Spotlight

A sub-team of the Boston Globe named Spotlight are tasked by their new editor in chief (Live Schreiber) with an investigation into child molestation claims aimed at a number of Catholic priests within Boston. However when they start to dig they realise that this is a far larger problem than any of them had thought.

 

Spotlight is currently the bookies’ favourite to walk away with the Oscar for best picture, and while it is clearly very good I don’t know if it’s that good. It’s a film that deals with a very sensitive subject matter, and generally it deals with said matter with subtlety and great care. There are a few missteps in this department but on the whole it handles it well.

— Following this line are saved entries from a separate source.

-- ==== Sys2Proof/Laws/Table.lean ====
section
/-! SUPPORT. Laws of sparse tables and byte memory: what a read gives after a write, and that every memory operation keeps the
canonical form. -/

namespace Sys2Proof.Machine

variable {α : Type}

/-! ### Keys that rise -/

theorem Rising.nil : Rising ([] : Table α) := List.Pairwise.nil

theorem Rising.tail {e : Nat × α} {r : Table α} (h : Rising (e :: r)) : Rising r := (List.pairwise_cons.1 h).2

theorem Rising.filter {t : Table α} (h : Rising t) (p : Nat × α → Bool) : Rising (t.filter p) := List.Pairwise.filter p h

theorem Rising.mapVal {β : Type} {t : Table α} (h : Rising t) (f : Nat × α → β) : Rising (t.map fun e => (e.1, f e)) := by
  unfold Rising at *
  rw [List.pairwise_map]
  exact h

/-- The keys after a write are the keys before and the key written. -/
theorem mem_put [DecidableEq α] {d v : α} {t : Table α} {k : Nat} {e : Nat × α} (h : e ∈ put d t k v) :
    e = (k, v) ∨ e ∈ t := by
  induction t with
  | nil => unfold put at h; split at h <;> simp_all
  | cons a r ih =>
    obtain ⟨k', v'⟩ := a
    simp only [put] at h
    split_ifs at h <;> simp only [List.mem_cons] at h ⊢ <;> tauto

/-- A write keeps the keys rising. -/
theorem Rising.put [DecidableEq α] {t : Table α} (h : Rising t) (d : α) (k : Nat) (v : α) : Rising (put d t k v) := by
  induction t with
  | nil =>
    unfold Sys2Proof.Machine.put
    split
    · exact Rising.nil
    · exact List.pairwise_singleton _ _
  | cons a r ih =>
    obtain ⟨k', v'⟩ := a
    have hr := Rising.tail h
    have hh := (List.pairwise_cons.1 h).1
    unfold Sys2Proof.Machine.put
    split
    · rename_i e
      subst e
      split
      · exact hr
      · exact List.pairwise_cons.2 ⟨fun x hx => hh x hx, hr⟩
    · split
      · rename_i hlt
        split
        · exact h
        · refine List.pairwise_cons.2 ⟨fun x hx => ?_, h⟩
          rcases List.mem_cons.1 hx with rfl | hx
          · exact hlt
          · exact Nat.lt_trans hlt (hh x hx)
      · refine List.pairwise_cons.2 ⟨fun x hx => ?_, ih hr⟩
        rcases mem_put hx with rfl | hx
        · show k' < k
          omega
        · exact hh x hx

theorem Rising.upd [DecidableEq α] {t : Table α} (h : Rising t) (d : α) (k : Nat) (f : α → α) : Rising (upd d t k f) := h.put d k _

/-- What a listed entry says of a key. -/
theorem look_cons (d : α) (k : Nat) (v : α) (r : Table α) (j : Nat) :
    look d ((k, v) :: r) j = if k = j then v else if j < k then d else look d r j := by
  rw [look]

/-- A key that is not listed reads as the default. -/
theorem look_unlisted {d : α} {t : Table α} {j : Nat} (h : ¬ ∃ e ∈ t, e.1 = j) : look d t j = d := by
  induction t with
  | nil => rfl
  | cons e r ih =>
    obtain ⟨k, v⟩ := e
    rw [look_cons, if_neg fun hk => h ⟨(k, v), by simp, hk⟩]
    split
    · rfl
    · exact ih fun ⟨e, he, hj⟩ => h ⟨e, by simp [he], hj⟩

/-- A key below every listed one reads as the default. -/
theorem look_below {d : α} {t : Table α} {j : Nat} (h : ∀ e ∈ t, j < e.1) : look d t j = d := by
  cases t with
  | nil => rfl
  | cons a r =>
    obtain ⟨k', v'⟩ := a
    have : j < k' := h (k', v') (by simp)
    unfold look
    rw [if_neg (by omega), if_pos this]

/-- The value written reads back, whatever the table, unless it is the default. -/
theorem look_put_same [DecidableEq α] {d v : α} (t : Table α) (k : Nat) (hv : v ≠ d) : look d (put d t k v) k = v := by
  induction t with
  | nil => simp [put, hv, look]
  | cons a r ih =>
    obtain ⟨k', v'⟩ := a
    unfold put
    split
    · simp [look]
    · split
      · simp [look]
      · rename_i h1 h2
        rw [look_cons, if_neg h1, if_neg h2]
        exact ih

/-- Read after write: the key written reads as the value written, every other key as before. -/
theorem look_put [DecidableEq α] {t : Table α} (h : Rising t) (d : α) (k : Nat) (v : α) (j : Nat) :
    look d (put d t k v) j = if j = k then v else look d t j := by
  induction t with
  | nil =>
    unfold put
    split
    · subst v; simp [look]
    · by_cases hj : j = k
      · simp [look, hj]
      · have : ¬ k = j := fun e => hj e.symm
        simp [look, hj, this]
  | cons a r ih =>
    obtain ⟨k', v'⟩ := a
    have hr := Rising.tail h
    have hh := (List.pairwise_cons.1 h).1
    have below (j : Nat) (hj : j ≤ k') : look d r j = d := look_below fun e he => by
      have h1 := hh e he
      have h2 : k' < e.1 := h1
      omega
    unfold put
    by_cases h1 : k' = k
    · subst h1
      rw [if_pos rfl]
      by_cases hv : v = d
      · rw [if_pos hv]
        by_cases hj : j = k'
        · rw [if_pos hj, hj, below k' (Nat.le_refl _), hv]
        · rw [if_neg hj]
          rw [look_cons, if_neg (fun e => hj e.symm)]
          split
          · exact below j (by omega)
          · rfl
      · rw [if_neg hv]
        by_cases hj : j = k'
        · simp [look, hj]
        · have : ¬ k' = j := fun e => hj e.symm
          simp [look, hj, this]
    · rw [if_neg h1]
      by_cases h2 : k < k'
      · rw [if_pos h2]
        by_cases hv : v = d
        · rw [if_pos hv]
          by_cases hj : j = k
          · rw [if_pos hj, hj]
            show look d ((k', v') :: r) k = v
            unfold look
            rw [if_neg h1, if_pos h2, hv]
          · rw [if_neg hj]
        · rw [if_neg hv]
          by_cases hj : j = k
          · simp [look, hj]
          · have h3 : ¬ k = j := fun e => hj e.symm
            rw [if_neg hj]
            show look d ((k, v) :: (k', v') :: r) j = look d ((k', v') :: r) j
            rw [look, if_neg h3]
            split
            · show d = look d ((k', v') :: r) j
              rw [look, if_neg (by omega), if_pos (by omega)]
            · rfl
      · rw [if_neg h2]
        show look d ((k', v') :: put d r k v) j = if j = k then v else look d ((k', v') :: r) j
        rw [look, look]
        by_cases h3 : k' = j
        · rw [if_pos h3, if_pos h3, if_neg (by omega)]
        · rw [if_neg h3, if_neg h3, ih hr]
          by_cases h4 : j < k'
          · rw [if_pos h4, if_pos h4, if_neg (by omega)]
          · rw [if_neg h4, if_neg h4]

/-- What `upd` does to a table. -/
theorem look_upd [DecidableEq α] {t : Table α} (h : Rising t) (d : α) (k : Nat) (f : α → α) (j : Nat) :
    look d (upd d t k f) j = if j = k then f (look d t k) else look d t j := look_put h d k _ j

/-! ### The canonical form -/

/-- The canonical form, in words of a proposition: keys rise, and no entry is the default. -/
theorem wfFrom_iff [DecidableEq α] {d : α} (lo : Option Nat) (t : Table α) :
    Table.wfFrom d lo t = true ↔ Rising t ∧ (∀ e ∈ t, e.2 ≠ d) ∧ (∀ l, lo = some l → ∀ e ∈ t, l < e.1) := by
  induction t generalizing lo with
  | nil => simp [Table.wfFrom, Rising]
  | cons a r ih =>
    obtain ⟨k, v⟩ := a
    unfold Table.wfFrom
    rw [Bool.and_eq_true, Bool.and_eq_true, ih]
    constructor
    · rintro ⟨⟨h1, h2⟩, h3, h4, h5⟩
      have h5' := h5 k rfl
      refine ⟨List.pairwise_cons.2 ⟨h5', h3⟩, ?_, ?_⟩
      · intro e he
        rcases List.mem_cons.1 he with rfl | he
        · exact of_decide_eq_true h2
        · exact h4 e he
      · intro l hl e he
        subst hl
        have hlk : l < k := of_decide_eq_true h1
        rcases List.mem_cons.1 he with rfl | he
        · exact hlk
        · exact Nat.lt_trans hlk (h5' e he)
    · rintro ⟨h1, h2, h3⟩
      have hp := List.pairwise_cons.1 h1
      refine ⟨⟨?_, decide_eq_true (h2 (k, v) (by simp))⟩, hp.2, fun e he => h2 e (by simp [he]), ?_⟩
      · cases lo with
        | none => rfl
        | some l => exact decide_eq_true (h3 l rfl (k, v) (by simp))
      · intro l hl e he
        cases hl
        exact hp.1 e he

theorem wf_iff [DecidableEq α] {d : α} (t : Table α) : Table.wf d t = true ↔ Rising t ∧ ∀ e ∈ t, e.2 ≠ d := by
  unfold Table.wf
  rw [wfFrom_iff]
  simp

theorem Table.wf_nil [DecidableEq α] (d : α) : Table.wf d ([] : Table α) = true := rfl

/-- `put` keeps the canonical form. -/
theorem Table.wf_put [DecidableEq α] {d : α} {t : Table α} (h : Table.wf d t = true) (k : Nat) (v : α) :
    Table.wf d (put d t k v) = true := by
  rw [wf_iff] at *
  refine ⟨h.1.put d k v, fun e he => ?_⟩
  by_cases hv : v = d
  · -- writing the default lists nothing
    have : ∀ (t : Table α), (∀ e ∈ t, e.2 ≠ d) → ∀ e ∈ put d t k v, e.2 ≠ d := by
      intro t ht
      induction t with
      | nil => intro e he; simp [put, hv] at he
      | cons a r ih =>
        obtain ⟨k', v'⟩ := a
        intro e he
        have hr : ∀ e ∈ r, e.2 ≠ d := fun e he => ht e (by simp [he])
        unfold put at he
        rw [if_pos hv, if_pos hv] at he
        split at he
        · exact hr e he
        · split at he
          · exact ht e he
          · rcases List.mem_cons.1 he with rfl | he
            · exact ht (k', v') (by simp)
            · exact ih hr e he
    exact this t h.2 e he
  · rcases mem_put he with rfl | he
    · exact hv
    · exact h.2 e he

/-- Dropping entries keeps the canonical form. -/
theorem Table.wf_filter [DecidableEq α] {d : α} {t : Table α} (h : Table.wf d t = true) (p : Nat × α → Bool) :
    Table.wf d (t.filter p) = true := by
  rw [wf_iff] at *
  exact ⟨h.1.filter p, fun e he => h.2 e (List.mem_filter.1 he).1⟩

Spotlight’s main selling point is the performances though. With an all-star cast, all of which are performing at the top of their game.

 

Spotlight tells a story that is very important and interesting. I never got bored while watching because I liked the characters and I wanted to find out what happened because this isn’t an even I’m particularly aware of. I know of the parallels with the English issues with the same problem, but I didn’t know about the scale of the atrocity. However I think the film could have possibly done with a more in depth look into the reason the paper initially threw this story away, and had a more satirical look at the media. This doesn’t necessarily hold the film back, but I think it would make it better.

 

The performances here are universally wonderful. Michael Keaton is probably what you’d call the main character, but the film doesn’t really follow any one character’s story. The stand outs for me were of course Keaton, Ruffalo and Tucci. But my favourite of the lot was Liev Schreiber who has quite a small role overall in the film but is absolutely impeccable. It’s not a headline grabbing role as Schreiber plays a man of very few words, relying on the smallest of facial expressions and the slightest sigh or action. He deserves more plaudits than he is going to get.

 

I thought occasionally the film gets the tone wrong. I felt that sometimes it went far too sentimental, while most of the film had been pretty straight faced and honest. There is one scene in particular that plays a child’s choir of silent night in the background, and I found that it left a bad taste in my mouth. Another problem I had was the soundtrack, it feels lacklustre and like it was just shoved in at the last minute. This is a real shame and it prevents Spotlight from truly hitting the heights it otherwise might.

 

Overall, Spotlight is a very good film. It’s just not spectacular.